Mike G wrote:The average offensive rating in 1989 was 110, Jordan was at 112...
Actually, league avg that year was 107.8
No it wasn't, it was 110 in the playoffs. What the average was in the regular season is less relevant to me.
But if we entertain that hypothesis, see my other response a little below.
Against the Cavs and the Pistons, average ORtg was 103 and 105 respectively. It's irrelevant what anyone averaged against the Hornets.
105.3 is equivalent to the Timberwolves basically, you're being silly.

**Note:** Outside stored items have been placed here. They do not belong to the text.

-- ==== Sys2Proof/Machine/Operands.lean ====
section
/-! DEFINITION. The fields of frames and payloads: big-endian numbers (R202, R203), the check value (R202),
the codes of 13.3 and 13.4, the attention details of 13.6. -/

namespace Sys2Proof.Machine

/-! ### Numbers in frames -/

/-- `n` in `w` bytes, most significant first; what does not fit is dropped (DESIGN CHOICE, assumption 21). -/
def be : Nat → Nat → List Byte
  | 0, _ => []
  | w + 1, n => BitVec.ofNat 8 (n / 256 ^ w) :: be w n

/-- A signed value in `w` bytes, two's complement (00_scope.md section 5.4). -/
def beInt (w : Nat) (i : Int) : List Byte := be w (i % (256 ^ w : Nat)).toNat

/-- The number that big-endian bytes spell. -/
def ofBytes (bytes : List Byte) : Nat := bytes.foldl (fun acc b => acc * 256 + b.toNat) 0

/-- The unsigned field of `w` bytes at offset `off` of a payload. -/
def field (p : List Byte) (off w : Nat) : Nat := ofBytes ((p.drop off).take w)

/-- The signed field of `w` bytes at offset `off` of a payload. -/
def fieldInt (p : List Byte) (off w : Nat) : Int :=
  let n := field p off w
  if 2 * n < 256 ^ w then (n : Int) else (n : Int) - (256 ^ w : Nat)

/-- R203: a flag byte reads yes for any non-zero value. -/
def fieldFlag (p : List Byte) (off : Nat) : Bool := decide (field p off 1 ≠ 0)

/-- Bit `k` of a presence byte (Open Account, Amend Account; 13.4). The bits that 13.4 does not define are
read by nobody: R203 ignores such bits in a cause mask, a source set and a zone set, and is silent on a
presence byte (DESIGN CHOICE, assumption 45). -/
def fieldBit (p : List Byte) (off k : Nat) : Bool := (field p off 1).testBit k

/-- The nearest bound of a range (00_scope.md section 5.2, Clamped). -/
def clampNat (lo hi x : Nat) : Nat := min hi (max lo x)

def clampInt (lo hi x : Int) : Int := min hi (max lo x)

/-- A flag in a response. -/
def flagByte (b : Bool) : List Byte := be 1 (if b then 1 else 0)

/-- One bit of a byte in a response. -/
def bitIf (b : Bool) (k : Nat) : Nat := if b then 2 ^ k else 0

/-- A cause set in a response (R203). -/
def causeBytes (c : CauseSet) : List Byte := be 3 c.toNat

/-- A cause set in a request: bits above the defined ones are ignored (R203). -/
def fieldCauses (p : List Byte) (off : Nat) : CauseSet := BitVec.ofNat 18 (field p off 3)

/-! ### The check value (R202) -/

/-- One bit of the cyclic redundancy check, generator x⁸ + x² + x + 1. -/
def crcBit (c : Byte) : Byte := if c.msb then (c <<< 1) ^^^ 0x07#8 else c <<< 1

/-- One byte, most significant bit first. -/
def crcByte (c b : Byte) : Byte :=
  crcBit (crcBit (crcBit (crcBit (crcBit (crcBit (crcBit (crcBit (c ^^^ b))))))))

/-- The register starts at all ones; no reflection, no final inversion. -/
def crc (bytes : List Byte) : Byte := bytes.foldl crcByte 0xFF#8

/-! ### Codes of 13.3 -/

def Status.code : Status → Nat
  | .ok => 0x00 | .none => 0x01 | .unknown => 0x02 | .length => 0x03 | .range => 0x04 | .state => 0x05
  | .stale => 0x06 | .notFound => 0x07 | .duplicate => 0x08 | .full => 0x09 | .inUse => 0x0A
  | .locked => 0x0B | .notReady => 0x0C

def PowerState.code : PowerState → Nat
  | .starting => 0 | .active => 1 | .keepWarm => 2 | .dormant => 3

def ParkMode.code : ParkMode → Nat
  | .none => 0 | .keepWarm => 1 | .dormant => 2

def WakeSense.code : WakeSense → Nat
  | .rising => 0 | .falling => 1 | .either => 2

def WakeCause.code : WakeCause → Nat
  | .plug => 1 | .wakeLine => 2 | .wakeTimer => 3

def ResetCauses.code (c : ResetCauses) : Nat := bitIf c.supply 0 + bitIf c.pin 1 + bitIf c.restart 2

def InletState.code : InletState → Nat
  | .unplugged => 0 | .plugged => 1 | .offered => 2 | .ready => 3 | .drawing => 4 | .pausing => 5
  | .faulted => 6

def classCode : Option CableClass → Nat
  | none => 0 | some .a => 1 | some .b => 2 | some .c => 3 | some .d => 4 | some .invalid => 5

def FigureSource.code : FigureSource → Nat
  | .battery => 0 | .grid => 1

def Supervision.code : Supervision → Nat
  | .disarmed => 0 | .armed _ => 1 | .expired => 2

/-- R190, R192: the time to the deadline, 0 unless armed. -/
def Supervision.left : Supervision → Nat
  | .armed ms => ms
  | .disarmed | .expired => 0

def ZoneState.code : ZoneState → Nat
  | .off => 0 | .requested => 1 | .heating => 2 | .holding => 3 | .isolated => 4 | .faulted => 5

def zoneFaultCode : Option ZoneFault → Nat
  | none => 0 | some .overTemperature => 1 | some .sensor => 2 | some .insulation => 3

/-- R203: an absent resume-state is coded 0xFF. -/
def resumeCode : Option ZoneState → Nat
  | none => 0xFF
  | some st => st.code

def Cycle.code : Cycle → Nat
  | .idle => 0 | .baseSettle => 1 | .baseSample => 2 | .shiftSettle => 3 | .shiftSample => 4

def poleCode : Option Pole → Nat
  | none => 0 | some .pos => 1 | some .neg => 2

def Severity.code : Severity → Nat
  | .unknown => 0 | .normal => 1 | .warning => 2 | .fault => 3

def gradeCode : Option Grade → Nat
  | none => 0 | some .fault => 1 | some .warning => 2 | some .margin => 3 | some .clear => 4

def CycleOutcome.code : CycleOutcome → Nat
  | .none => 0 | .measured => 1 | .noBus => 2

def FaultState.code : FaultState → Nat
  | .active => 1 | .acknowledged => 2 | .cleared => 3 | .resolved => 4

/-- 0 is Free. -/
def faultCode : Option FaultRec → Nat
  | none => 0
  | some r => r.state.code

def Origin.code : Origin → Nat
  | .pole .pos => 1 | .pole .neg => 2 | .zone z => 3 + z.val

def originCode : Option Origin → Nat
  | none => 0
  | some o => o.code

def LocateOutcome.code : LocateOutcome → Nat
  | .none => 0 | .found => 1 | .notExplained => 2 | .abandoned => 3

def StopCause.code : StopCause → Nat
  | .insulationFault => 1 | .request => 2

def AcctState.code : AcctState → Nat
  | .opened => 1 | .active => 2 | .suspended => 3 | .closed => 4

def reasonCode : Option SuspendReason → Nat
  | none => 0 | some .request => 1 | some .unplug => 2 | some .stop => 3 | some .portReset => 4

def AcctEvent.code : AcctEvent → Nat
  | .capReached => 1 | .totalSaturated => 2 | .costEnergySaturated => 3 | .costIdleSaturated => 4
  | .suspendedUnplug => 5 | .suspendedStop => 6 | .suspendedPortReset => 7

def ZoneEvent.code : ZoneEvent → Nat
  | .targetReached => 1 | .overTemperature => 2 | .sensor => 3 | .insulation => 4
  | .allowanceExhausted => 5

def DropReason.code : DropReason → Nat
  | .none => 0 | .frame => 1 | .busy => 2

/-- The number of a zone, or 0 for none (R92, 13.6). -/
def zoneNumber : Option (Fin 6) → Nat
  | none => 0
  | some z => z.val + 1

/-- A set of zones; bit n−1 is zone n (R203). -/
def zoneSet (p : Fin 6 → Bool) : Nat :=
  (fins 6).foldl (fun acc z => acc + bitIf (p z) z.val) 0

/-- A handle: slot, then generation (R203). -/
def Handle.bytes (h : Handle) : List Byte := be 1 h.slot.val ++ be 1 h.gen

/-- An optional handle: its presence flag, then the handle or zeros. -/
def handleBytes : Option Handle → List Byte
  | none => be 1 0 ++ be 2 0
  | some h => be 1 1 ++ h.bytes

/-- An optional number in `w` bytes, 0 when absent (R203). -/
def optBytes (w : Nat) (x : Option Nat) : List Byte := be w (x.getD 0)

/-- 13.6: the fields of a detail. -/
def Detail.fields : Detail → List Byte
  | .faultSlot slot => be 1 slot
  | .stop epoch cause banked => be 2 epoch ++ be 1 cause.code ++ flagByte banked
  | .expired handle => be 1 1 ++ handleBytes handle
  | .inlet state cls => be 1 state.code ++ be 1 (classCode cls)
  | .account handle event => handle.bytes ++ be 1 event.code
  | .causes new => causeBytes new
  | .zone z event => be 1 (zoneNumber z) ++ be 1 event.code
  | .tariff handle new => handle.bytes ++ be 1 new.val
  | .wake cause woken => be 1 cause.code ++ be 1 woken.code

/-- 13.6: a detail takes 8 bytes, zeros after its fields; none is 8 bytes of 0. -/
def detailBytes : Option Detail → List Byte
  | none => be 8 0
  | some d => d.fields ++ List.replicate (8 - d.fields.length) 0#8

/-! ### Request codes (13.4) -/

/-- The codes that name a request; 0x00 is the null code of a poll. -/
def requestCodes : List Byte :=
  [0x01, 0x02, 0x03, 0x04, 0x08, 0x09, 0x0A, 0x10, 0x18, 0x19, 0x1A, 0x1B, 0x1C, 0x20, 0x21, 0x22,
   0x23, 0x24, 0x28, 0x29, 0x2A, 0x2B, 0x2C, 0x30, 0x31, 0x32, 0x33, 0x38, 0x39, 0x40, 0x41, 0x42,
   0x43, 0x48, 0x49, 0x4A, 0x4B, 0x4C, 0x4D, 0x4E, 0x4F, 0x50, 0x58, 0x59, 0x5A]

/-- What the owner of a request answers (R185). -/
structure Reply where
  status  : Status
  payload : List Byte
  deriving DecidableEq, Repr

/-- A refusal without payload (R185). -/
def Reply.bare (st : Status) : Reply := ⟨st, []⟩

/-- The Configure values as 13.5 lays them out. -/
def HwConfig.bytes (c : HwConfig) : List Byte :=
  be 1 c.wired ++ be 2 c.acMax ++ be 2 c.dcMax ++ be 2 c.eff ++ be 2 c.window ++ be 1 c.sense.code

/-! ### Frames (13.1) -/

/-- The frame whose check value is added to bytes 0 to 62. -/
def sealFrame (body : List Byte) : List Byte := body ++ [crc body]

/-- R186, 13.1: the port status byte. -/
def statusByte (p : Port) (line : Bool) : Byte :=
  BitVec.ofNat 8 (p.dropTag * 64 + p.dropReason.code * 16 + bitIf line 3 + p.queue.length)

/-- An empty response frame (R182, R202). -/
def emptyFrame (status : Byte) : List Byte := sealFrame (status :: List.replicate 62 0#8)

/-- The frame that carries a response (R182, 13.1). -/
def responseFrame (status : Byte) (tag : Nat) (st : Status) (payload : List Byte) : List Byte :=
  sealFrame ([status, BitVec.ofNat 8 (128 + tag), BitVec.ofNat 8 st.code,
    BitVec.ofNat 8 payload.length] ++ payload ++ List.replicate (59 - payload.length) 0#8)

/-- The tag a request frame carries, or 0 when byte 1 was not clocked in (R183, 13.1). -/
def frameTag (clocked : List Byte) : Nat := field clocked 1 1 % 4

/-- R183 step 3: the frame is dropped when other than 64 bytes were clocked, when its check value does not
match, or when its payload length is above 60. -/
def frameOk (clocked : List Byte) : Bool :=
  decide (clocked.length = 64) && decide (clocked.drop 63 = [crc (clocked.take 63)]) &&
  decide (field clocked 2 1 ≤ 60)

/-- The request code of a frame. -/
def frameCode (clocked : List Byte) : Byte := clocked.headD 0

/-- The payload of a frame: as many bytes as its length field says (13.1). -/
def framePayload (clocked : List Byte) : List Byte := (clocked.drop 3).take (field clocked 2 1)

end Sys2Proof.Machine
end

The top 3 defenses in 2013: 100, 100, 102. 1988 is garbage next to that.
Everything is relevant, it is called league environment. Your guy was atrocious in those seasons against Detroit. You cited per game numbers, but that is not logical. A raw rating of 106 is simply terrible.
Bulls also knocked off the Knicks en route to the ECF. The #6 seed bumps off the #3 and the #2 before losing to the #1 in 6 games. Led by the very average (if that) Michael Jordan, they gave the Pistons their only 2 losses of this postseason. How does that work?
Where do you get O-Rtg for a series? Against the Pistons, Jordan had ORtg of 105, 104, 143, 110, 127, and 94. Against a DRtg of 105, that's one below-avg game (offensively), 2 average, 1 above-avg, and 2 severely above-avg.
His averages for the series: 114 ORtg, 106 DRtg
For the 1989 playoffs, ORtg of 120, vs the #1, #2, and #5 defensive teams in the East.
I never brought up the first round of the 88 playoffs.
I said against the 88 Pistons, 89 Pistons, 92 Knicks, etc. Yes 120 back then is like 114 now, Kobeish. Even worse than Kobe against the Pistons.
His numbers against the Cavs don't matter, what matters is his 106 offensive rating on 31 USG%. That's atrocious for 1988, it would be the equivalent of him doing about 100 in the 2013 playoffs, a complete chokejob.